France is not America, and our Constitution is not the French Constitution, but lessons pop.
First, when ideologically-inspired street violence or terror gets out of hand, a national – in America, state, or federal – response is necessary. We must not back away from law enforcement, or excuse ideological violence, as no civil society can indulge unchecked riots, lack of respect for police, or mass homicides.
Second, much of France’s ideologically driven violence – for better or worse – was imported.
The reality is that borders matter; who is admitted to a country affects civil order. Open borders are dangerous, just as proper vetting and protection of borders offers hope against importing criminals and terrorists.
Third, what gets taught in schools – especially if radical ideologies are taught that undermine respect for constitutional and representative government – matters. In France, the radical ideology being taught is radical Islam, while the larger concern here is radical socialism or Marxism, via foils like CRT.

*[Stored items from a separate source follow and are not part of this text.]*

-- ==== Sys2Proof/Laws/State.lean ====
section
/-! SUPPORT. One lemma for each field after each update of State, so that no later proof unfolds a record
update. -/

namespace Sys2Proof.Machine

variable (s : State)

/-! `State.setFlag` -/

@[simp] theorem State.setFlag_link (f : Flag) : (s.setFlag f).link = s.link := rfl
@[simp] theorem State.setFlag_intake (f : Flag) : (s.setFlag f).intake = s.intake := rfl
@[simp] theorem State.setFlag_ev (f : Flag) :
    (s.setFlag f).ev =
      { s.ev with flags := s.ev.flags ||| BitVec.twoPow 12 f.bit } := rfl
@[simp] theorem State.setFlag_tables (f : Flag) : (s.setFlag f).tables = s.tables := rfl
@[simp] theorem State.setFlag_comp (f : Flag) : (s.setFlag f).comp = s.comp := rfl
@[simp] theorem State.setFlag_store (f : Flag) : (s.setFlag f).store = s.store := rfl
@[simp] theorem State.setFlag_wave (f : Flag) : (s.setFlag f).wave = s.wave := rfl
@[simp] theorem State.setFlag_temp (f : Flag) : (s.setFlag f).temp = s.temp := rfl
@[simp] theorem State.setFlag_residue (f : Flag) : (s.setFlag f).residue = s.residue := rfl
@[simp] theorem State.setFlag_sched (f : Flag) : (s.setFlag f).sched = s.sched := rfl
@[simp] theorem State.setFlag_scan (f : Flag) : (s.setFlag f).scan = s.scan := rfl
@[simp] theorem State.setFlag_rails (f : Flag) : (s.setFlag f).rails = s.rails := rfl
@[simp] theorem State.setFlag_power (f : Flag) : (s.setFlag f).power = s.power := rfl
@[simp] theorem State.setFlag_freeCount (f : Flag) : (s.setFlag f).freeCount = s.freeCount := rfl
@[simp] theorem State.setFlag_pending (f : Flag) : (s.setFlag f).pending = s.pending := rfl

/-! `State.setFlagIf` -/

@[simp] theorem State.setFlagIf_link (c : Bool) (f : Flag) : (s.setFlagIf c f).link = s.link := by cases c <;> rfl
@[simp] theorem State.setFlagIf_intake (c : Bool) (f : Flag) :
    (s.setFlagIf c f).intake =
      s.intake := by cases c <;> rfl
@[simp] theorem State.setFlagIf_tables (c : Bool) (f : Flag) :
    (s.setFlagIf c f).tables =
      s.tables := by cases c <;> rfl
@[simp] theorem State.setFlagIf_comp (c : Bool) (f : Flag) : (s.setFlagIf c f).comp = s.comp := by cases c <;> rfl
@[simp] theorem State.setFlagIf_store (c : Bool) (f : Flag) : (s.setFlagIf c f).store = s.store := by cases c <;> rfl
@[simp] theorem State.setFlagIf_wave (c : Bool) (f : Flag) : (s.setFlagIf c f).wave = s.wave := by cases c <;> rfl
@[simp] theorem State.setFlagIf_temp (c : Bool) (f : Flag) : (s.setFlagIf c f).temp = s.temp := by cases c <;> rfl
@[simp] theorem State.setFlagIf_residue (c : Bool) (f : Flag) :
    (s.setFlagIf c f).residue =
      s.residue := by cases c <;> rfl
@[simp] theorem State.setFlagIf_sched (c : Bool) (f : Flag) : (s.setFlagIf c f).sched = s.sched := by cases c <;> rfl
@[simp] theorem State.setFlagIf_scan (c : Bool) (f : Flag) : (s.setFlagIf c f).scan = s.scan := by cases c <;> rfl
@[simp] theorem State.setFlagIf_rails (c : Bool) (f : Flag) : (s.setFlagIf c f).rails = s.rails := by cases c <;> rfl
@[simp] theorem State.setFlagIf_power (c : Bool) (f : Flag) : (s.setFlagIf c f).power = s.power := by cases c <;> rfl
@[simp] theorem State.setFlagIf_freeCount (c : Bool) (f : Flag) :
    (s.setFlagIf c f).freeCount =
      s.freeCount := by cases c <;> rfl
@[simp] theorem State.setFlagIf_pending (c : Bool) (f : Flag) :
    (s.setFlagIf c f).pending =
      s.pending := by cases c <;> rfl
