/-- Every command answers a next state: no meaning faults or refuses. -/
theorem exec_isNext (c : Instr) (s : State) : ∃ t, exec c s = .next t := by
  cases c <;> exact ⟨_, rfl⟩

end Sys2Proof.Machine
end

Finally, vigilance against terrorism – against radical ideologies that seek to justify terror or violence on in civil society – must stay high. As the 20th anniversary of 9-11 approaches, we are put back in mind of threats that require advance attention. Today, while radical Islam is one, radical Marxism is another.
France must protect civil society as the French people conceive it; Americans must be no less vigilant. We must protect our liberties, equal opportunities, constitutional legacy, and history – in schools, towns, cities, states, and as a nation. French attention to civil order reminds us – protect what you love.